## Goal of the exercise
Below are some records. Return exactly the lines from the one with "(State.checkPoison l p gs" to the one with "desc s) = some", and nothing else.

## Excerpted data

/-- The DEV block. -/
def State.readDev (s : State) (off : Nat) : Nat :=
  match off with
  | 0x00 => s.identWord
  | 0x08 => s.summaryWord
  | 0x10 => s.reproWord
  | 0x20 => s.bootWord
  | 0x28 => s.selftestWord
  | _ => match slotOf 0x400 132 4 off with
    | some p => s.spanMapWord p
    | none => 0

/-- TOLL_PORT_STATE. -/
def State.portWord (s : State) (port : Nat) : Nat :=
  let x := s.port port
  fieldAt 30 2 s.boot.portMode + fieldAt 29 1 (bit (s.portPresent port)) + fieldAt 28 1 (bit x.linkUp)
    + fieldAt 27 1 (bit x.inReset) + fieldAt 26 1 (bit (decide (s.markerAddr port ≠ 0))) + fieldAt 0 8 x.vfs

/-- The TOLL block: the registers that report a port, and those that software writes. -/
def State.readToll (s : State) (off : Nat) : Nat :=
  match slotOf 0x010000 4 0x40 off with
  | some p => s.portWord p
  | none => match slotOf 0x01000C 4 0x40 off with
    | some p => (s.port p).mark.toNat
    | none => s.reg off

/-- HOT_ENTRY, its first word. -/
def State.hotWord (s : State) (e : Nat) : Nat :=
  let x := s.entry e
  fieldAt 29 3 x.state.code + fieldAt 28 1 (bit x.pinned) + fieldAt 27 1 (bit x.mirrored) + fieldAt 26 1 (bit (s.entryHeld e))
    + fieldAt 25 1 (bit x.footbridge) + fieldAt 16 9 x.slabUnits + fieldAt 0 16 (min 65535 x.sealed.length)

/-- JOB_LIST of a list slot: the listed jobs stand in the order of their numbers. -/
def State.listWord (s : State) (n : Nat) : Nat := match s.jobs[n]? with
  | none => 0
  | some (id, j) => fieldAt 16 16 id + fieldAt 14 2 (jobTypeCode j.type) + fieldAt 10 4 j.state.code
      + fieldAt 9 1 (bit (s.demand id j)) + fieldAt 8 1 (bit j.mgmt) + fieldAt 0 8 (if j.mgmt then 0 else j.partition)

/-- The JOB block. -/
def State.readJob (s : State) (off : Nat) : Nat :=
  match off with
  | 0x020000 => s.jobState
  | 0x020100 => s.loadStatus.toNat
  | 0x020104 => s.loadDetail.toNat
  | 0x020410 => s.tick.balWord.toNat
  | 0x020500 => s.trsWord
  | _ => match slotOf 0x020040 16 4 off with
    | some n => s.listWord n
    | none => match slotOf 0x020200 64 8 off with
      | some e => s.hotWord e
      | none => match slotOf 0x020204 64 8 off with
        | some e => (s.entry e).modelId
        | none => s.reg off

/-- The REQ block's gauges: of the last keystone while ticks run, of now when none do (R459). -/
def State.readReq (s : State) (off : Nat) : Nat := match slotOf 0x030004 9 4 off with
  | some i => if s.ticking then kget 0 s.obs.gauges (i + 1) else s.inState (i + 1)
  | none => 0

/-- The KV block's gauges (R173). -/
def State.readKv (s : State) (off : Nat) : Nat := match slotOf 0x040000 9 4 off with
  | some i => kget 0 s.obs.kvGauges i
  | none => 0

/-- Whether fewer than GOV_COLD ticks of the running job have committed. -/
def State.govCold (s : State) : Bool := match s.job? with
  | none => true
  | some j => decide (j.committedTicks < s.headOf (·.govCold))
...
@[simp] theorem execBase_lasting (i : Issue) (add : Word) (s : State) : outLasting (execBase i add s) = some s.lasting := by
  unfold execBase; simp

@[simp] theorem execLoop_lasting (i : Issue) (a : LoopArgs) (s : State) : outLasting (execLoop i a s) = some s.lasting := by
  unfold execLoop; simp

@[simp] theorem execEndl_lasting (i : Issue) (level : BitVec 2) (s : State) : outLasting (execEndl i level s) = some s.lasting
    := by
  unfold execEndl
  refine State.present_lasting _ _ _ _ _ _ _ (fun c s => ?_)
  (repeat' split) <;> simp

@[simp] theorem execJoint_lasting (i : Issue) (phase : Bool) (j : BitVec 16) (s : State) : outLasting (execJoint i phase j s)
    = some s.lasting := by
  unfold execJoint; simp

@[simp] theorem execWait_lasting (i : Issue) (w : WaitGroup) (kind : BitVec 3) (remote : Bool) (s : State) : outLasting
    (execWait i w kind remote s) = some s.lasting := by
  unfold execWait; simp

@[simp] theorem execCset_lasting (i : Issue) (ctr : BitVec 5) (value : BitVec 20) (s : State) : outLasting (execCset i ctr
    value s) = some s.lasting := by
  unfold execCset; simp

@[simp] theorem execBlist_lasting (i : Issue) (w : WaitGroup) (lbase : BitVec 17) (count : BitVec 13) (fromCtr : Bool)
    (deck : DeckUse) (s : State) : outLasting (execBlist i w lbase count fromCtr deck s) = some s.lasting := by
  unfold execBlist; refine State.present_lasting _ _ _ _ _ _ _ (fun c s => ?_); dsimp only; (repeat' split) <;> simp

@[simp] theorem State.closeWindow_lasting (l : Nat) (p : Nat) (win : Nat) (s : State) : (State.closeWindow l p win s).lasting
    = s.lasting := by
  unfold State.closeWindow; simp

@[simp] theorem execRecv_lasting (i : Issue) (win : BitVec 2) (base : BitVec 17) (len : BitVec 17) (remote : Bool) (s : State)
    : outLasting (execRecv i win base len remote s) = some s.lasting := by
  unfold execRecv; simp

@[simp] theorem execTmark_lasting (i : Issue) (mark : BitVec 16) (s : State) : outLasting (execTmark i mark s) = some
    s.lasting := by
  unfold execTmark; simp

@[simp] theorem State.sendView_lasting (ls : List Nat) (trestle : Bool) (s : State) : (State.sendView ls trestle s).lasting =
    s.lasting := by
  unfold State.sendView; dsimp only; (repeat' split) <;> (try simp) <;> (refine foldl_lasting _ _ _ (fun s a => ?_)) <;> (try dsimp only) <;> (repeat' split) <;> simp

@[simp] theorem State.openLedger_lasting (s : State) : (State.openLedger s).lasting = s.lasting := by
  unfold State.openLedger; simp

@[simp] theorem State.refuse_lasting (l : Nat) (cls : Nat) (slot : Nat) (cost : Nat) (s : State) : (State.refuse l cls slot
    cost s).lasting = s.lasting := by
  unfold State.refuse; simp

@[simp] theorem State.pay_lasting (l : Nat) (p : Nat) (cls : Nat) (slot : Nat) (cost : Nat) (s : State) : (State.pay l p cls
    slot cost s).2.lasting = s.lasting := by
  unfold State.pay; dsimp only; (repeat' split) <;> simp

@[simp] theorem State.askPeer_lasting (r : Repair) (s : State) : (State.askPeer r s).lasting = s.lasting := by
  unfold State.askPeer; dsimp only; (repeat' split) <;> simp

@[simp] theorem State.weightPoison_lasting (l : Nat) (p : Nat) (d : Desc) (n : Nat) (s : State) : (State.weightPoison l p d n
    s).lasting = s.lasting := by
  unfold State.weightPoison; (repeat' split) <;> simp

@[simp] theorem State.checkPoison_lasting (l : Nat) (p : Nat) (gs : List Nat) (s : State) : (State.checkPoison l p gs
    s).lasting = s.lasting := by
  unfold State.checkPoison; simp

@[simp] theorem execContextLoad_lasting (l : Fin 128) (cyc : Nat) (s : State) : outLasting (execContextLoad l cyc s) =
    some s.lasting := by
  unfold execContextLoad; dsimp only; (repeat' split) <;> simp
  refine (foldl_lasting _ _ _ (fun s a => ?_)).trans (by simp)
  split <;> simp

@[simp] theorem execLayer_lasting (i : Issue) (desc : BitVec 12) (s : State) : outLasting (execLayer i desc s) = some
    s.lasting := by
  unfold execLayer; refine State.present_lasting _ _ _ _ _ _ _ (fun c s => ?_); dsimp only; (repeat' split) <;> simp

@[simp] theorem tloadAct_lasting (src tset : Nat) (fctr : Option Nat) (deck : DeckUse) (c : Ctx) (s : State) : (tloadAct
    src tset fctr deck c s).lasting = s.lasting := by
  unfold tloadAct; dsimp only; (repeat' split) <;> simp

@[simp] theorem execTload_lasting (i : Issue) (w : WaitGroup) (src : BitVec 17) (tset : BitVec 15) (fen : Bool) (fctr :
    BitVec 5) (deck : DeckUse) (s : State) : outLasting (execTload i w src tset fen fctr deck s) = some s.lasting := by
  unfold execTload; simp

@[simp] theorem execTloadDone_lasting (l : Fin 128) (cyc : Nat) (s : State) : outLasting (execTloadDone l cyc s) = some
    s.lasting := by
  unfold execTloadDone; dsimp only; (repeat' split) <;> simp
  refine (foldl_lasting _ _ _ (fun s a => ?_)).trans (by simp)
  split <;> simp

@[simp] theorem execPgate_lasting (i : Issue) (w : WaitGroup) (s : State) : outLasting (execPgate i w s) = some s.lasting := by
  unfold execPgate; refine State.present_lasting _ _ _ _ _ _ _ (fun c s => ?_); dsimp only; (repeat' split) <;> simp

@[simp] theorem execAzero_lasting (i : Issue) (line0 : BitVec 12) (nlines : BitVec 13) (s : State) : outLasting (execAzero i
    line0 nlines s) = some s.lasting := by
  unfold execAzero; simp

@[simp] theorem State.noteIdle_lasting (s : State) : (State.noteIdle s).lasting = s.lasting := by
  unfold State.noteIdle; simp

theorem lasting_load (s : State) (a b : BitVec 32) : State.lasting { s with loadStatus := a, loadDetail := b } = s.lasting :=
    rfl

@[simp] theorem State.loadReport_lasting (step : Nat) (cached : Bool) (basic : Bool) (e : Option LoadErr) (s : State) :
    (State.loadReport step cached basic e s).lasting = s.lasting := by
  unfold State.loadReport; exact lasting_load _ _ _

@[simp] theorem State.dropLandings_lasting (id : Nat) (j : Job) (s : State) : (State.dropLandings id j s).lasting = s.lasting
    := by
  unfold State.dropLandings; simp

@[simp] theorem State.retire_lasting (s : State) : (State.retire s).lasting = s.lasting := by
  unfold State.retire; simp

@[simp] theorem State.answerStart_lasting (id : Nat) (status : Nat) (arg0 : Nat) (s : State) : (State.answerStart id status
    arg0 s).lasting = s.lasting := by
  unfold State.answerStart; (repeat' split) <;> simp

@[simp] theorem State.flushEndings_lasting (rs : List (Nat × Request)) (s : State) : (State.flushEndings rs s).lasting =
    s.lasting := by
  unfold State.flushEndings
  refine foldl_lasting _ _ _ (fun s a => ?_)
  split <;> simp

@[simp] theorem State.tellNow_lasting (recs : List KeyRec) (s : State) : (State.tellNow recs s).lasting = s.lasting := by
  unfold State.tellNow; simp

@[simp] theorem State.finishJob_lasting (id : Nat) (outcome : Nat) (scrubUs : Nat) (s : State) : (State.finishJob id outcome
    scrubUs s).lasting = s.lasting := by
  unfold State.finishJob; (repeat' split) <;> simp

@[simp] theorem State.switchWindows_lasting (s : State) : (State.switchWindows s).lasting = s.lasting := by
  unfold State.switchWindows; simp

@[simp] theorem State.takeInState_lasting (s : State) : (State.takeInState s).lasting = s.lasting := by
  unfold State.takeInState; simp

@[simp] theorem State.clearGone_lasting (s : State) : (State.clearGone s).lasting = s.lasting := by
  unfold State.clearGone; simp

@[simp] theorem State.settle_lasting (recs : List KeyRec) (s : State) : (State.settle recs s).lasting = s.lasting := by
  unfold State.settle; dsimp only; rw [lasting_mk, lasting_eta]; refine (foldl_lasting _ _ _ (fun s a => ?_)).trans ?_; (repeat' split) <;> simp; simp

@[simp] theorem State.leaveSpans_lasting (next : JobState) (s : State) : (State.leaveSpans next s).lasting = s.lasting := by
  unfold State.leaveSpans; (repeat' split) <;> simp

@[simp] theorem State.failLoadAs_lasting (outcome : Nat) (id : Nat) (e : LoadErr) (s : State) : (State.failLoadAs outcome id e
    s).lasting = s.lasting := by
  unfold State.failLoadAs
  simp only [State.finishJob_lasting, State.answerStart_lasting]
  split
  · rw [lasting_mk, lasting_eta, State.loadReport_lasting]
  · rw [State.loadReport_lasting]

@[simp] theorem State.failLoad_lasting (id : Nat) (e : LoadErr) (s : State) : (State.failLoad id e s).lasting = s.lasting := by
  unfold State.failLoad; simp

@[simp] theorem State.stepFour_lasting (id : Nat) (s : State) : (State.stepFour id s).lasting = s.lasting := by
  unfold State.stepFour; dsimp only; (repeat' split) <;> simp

## Solution for this task
@[simp] theorem State.checkPoison_lasting (l : Nat) (p : Nat) (gs : List Nat) (s : State) : (State.checkPoison l p gs
    s).lasting = s.lasting := by
  unfold State.checkPoison; simp

@[simp] theorem execContextLoad_lasting (l : Fin 128) (cyc : Nat) (s : State) : outLasting (execContextLoad l cyc s) =
    some s.lasting := by
  unfold execContextLoad; dsimp only; (repeat' split) <;> simp
  refine (foldl_lasting _ _ _ (fun s a => ?_)).trans (by simp)
  split <;> simp

@[simp] theorem execLayer_lasting (i : Issue) (desc : BitVec 12) (s : State) : outLasting (execLayer i desc s) = some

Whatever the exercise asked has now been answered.